*What is being asked*. State the number of lines below in which the word "toNat" appears. Nothing else belongs in the answer.

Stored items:
-- ==== Sys2Proof/Machine/Bytes.lean ====
section
/-! DEFINITION. Bytes and their order (R209), the encodings of single items in answers (R210), the CRC of frames and check words
(R181, R209), and the kind byte of each request kind (section 12.6). -/

namespace Sys2Proof.Machine

/-- The byte of a number, its low eight bits. -/
def byte (n : Nat) : Byte := BitVec.ofNat 8 n

/-- An unsigned 16-bit value, little-endian (R209). -/
def le16 (n : Nat) : List Byte := [byte n, byte (n / 256)]

/-- An unsigned 32-bit value, little-endian (R209). -/
def le32 (n : Nat) : List Byte := [byte n, byte (n / 256), byte (n / 65536), byte (n / 16777216)]

/-- A signed 32-bit value in two's complement, little-endian (R209). -/
def leInt32 (x : Int) : List Byte := le32 (BitVec.ofInt 32 x).toNat

/-- The unsigned byte at an offset. -/
def u8At (b : List Byte) (i : Nat) : Nat := (b.getD i 0).toNat

/-- The unsigned 16-bit value at an offset (R209). -/
def u16At (b : List Byte) (i : Nat) : Nat := u8At b i + 256 * u8At b (i + 1)

/-- The unsigned 32-bit value at an offset (R209). -/
def u32At (b : List Byte) (i : Nat) : Nat := u16At b i + 65536 * u16At b (i + 2)

/-- The signed 32-bit value at an offset (R209). -/
def i32At (b : List Byte) (i : Nat) : Int := (BitVec.ofNat 32 (u32At b i)).toInt

/-- Bit `k` of the byte at an offset: one bit of a marker byte (section 12.6). -/
def markAt (b : List Byte) (i k : Nat) : Bool := (u8At b i).testBit k

/-- A point: three coordinates of 32 bits (R209). -/
def pointBytes (p : Vec3) : List Byte := leInt32 p.x ++ leInt32 p.y ++ leInt32 p.z

/-- The point at an offset. -/
def pointAt (b : List Byte) (i : Nat) : Vec3 := ⟨i32At b i, i32At b (i + 4), i32At b (i + 8)⟩

/-- A box in the order of section 12.6. -/
def boxBytes (b : Box) : List Byte :=
  leInt32 b.xlo ++ leInt32 b.xhi ++ leInt32 b.ylo ++ leInt32 b.yhi ++ leInt32 b.zlo ++ leInt32 b.zhi

/-- The box at an offset. -/
def boxAt (b : List Byte) (i : Nat) : Box :=
  ⟨i32At b i, i32At b (i + 4), i32At b (i + 8), i32At b (i + 12), i32At b (i + 16), i32At b (i + 20)⟩

/-- A yes-or-no item: 1 for yes and 0 for no (R210). -/
def boolByte (b : Bool) : List Byte := [if b then 1 else 0]

/-- An item that may be absent: a byte 1 and the item, or a byte 0 and `width` bytes of zero (R210). -/
def optBytes {α : Type} (width : Nat) (f : α → List Byte) : Option α → List Byte
  | some a => (1 : Byte) :: f a
  | none => (0 : Byte) :: List.replicate width 0

/-- One bit of the CRC-16 with polynomial x^16 + x^12 + x^5 + 1, on the register as a number (R181, R209). -/
def crcBit (c : Nat) : Nat := if c.testBit 15 then ((c * 2) % 65536) ^^^ 0x1021 else c * 2

/-- One byte of the CRC, most significant bit first (R209). -/
def crcByte (c : Nat) (b : Byte) : Nat :=
  crcBit (crcBit (crcBit (crcBit (crcBit (crcBit (crcBit (crcBit (c ^^^ (b.toNat * 256)))))))))

/-- The CRC-16 over some bytes: initial value FFFFh, no final inversion (R209). -/
def crc16 (bs : List Byte) : Word16 := BitVec.ofNat 16 (bs.foldl crcByte 0xFFFF)

/-- The two bytes of a CRC as sent, low byte first (R209). -/
def crcBytes (bs : List Byte) : List Byte := le16 (crc16 bs).toNat

/-- The frame delimiter (sections 9.2 and 12.1). -/
def delimiter : Byte := 0x7E

end Sys2Proof.Machine

namespace Sys2Proof

/-- The kind byte of a request kind (the table of section 12.6). -/
def Machine.kindCode : RequestKind → Byte
  | .zoneAdd => 0x01 | .zoneAmend => 0x02 | .zoneRetire => 0x03 | .zoneQuery => 0x04 | .zoneList => 0x05
  | .pointLookup => 0x06 | .cueStore => 0x07 | .cueAmend => 0x08 | .cueRetire => 0x09 | .cueQuery => 0x0A
  | .cueList => 0x0B | .goto => 0x0C | .recall => 0x0D | .jog => 0x0E | .hold => 0x0F | .resume => 0x10
  | .flush => 0x11 | .register => 0x12 | .release => 0x13 | .motionQuery => 0x14 | .setSpan => 0x15
  | .setLimits => 0x16 | .lock => 0x17 | .configQuery => 0x18 | .tensionQuery => 0x19 | .driveQuery => 0x1A
  | .faultQuery => 0x1B | .clearFault => 0x1C | .wearQuery => 0x1D | .wearLoad => 0x1E | .wearReset => 0x1F
  | .clearEvents => 0x20 | .setNotices => 0x21 | .eventQuery => 0x22

/-- The kind byte is one of the request kinds, 01h to 22h (section 12.6). -/
def Machine.isRequestKind (k : Byte) : Bool := decide (0x01 ≤ k.toNat) && decide (k.toNat ≤ 0x22)

/-- The kinds reserved to the safety link (the table of R201). -/
def Machine.safetyOnly : RequestKind → Bool
  | .release | .lock | .setLimits | .clearFault | .wearLoad | .wearReset => true
  | .zoneAdd | .zoneAmend | .zoneRetire | .zoneQuery | .zoneList | .pointLookup | .cueStore | .cueAmend
  | .cueRetire | .cueQuery | .cueList | .goto | .recall | .jog | .hold | .resume | .flush | .register
  | .motionQuery | .setSpan | .configQuery | .tensionQuery | .driveQuery | .faultQuery | .wearQuery
  | .clearEvents | .setNotices | .eventQuery => false

end Sys2Proof
end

*Solution below*. 5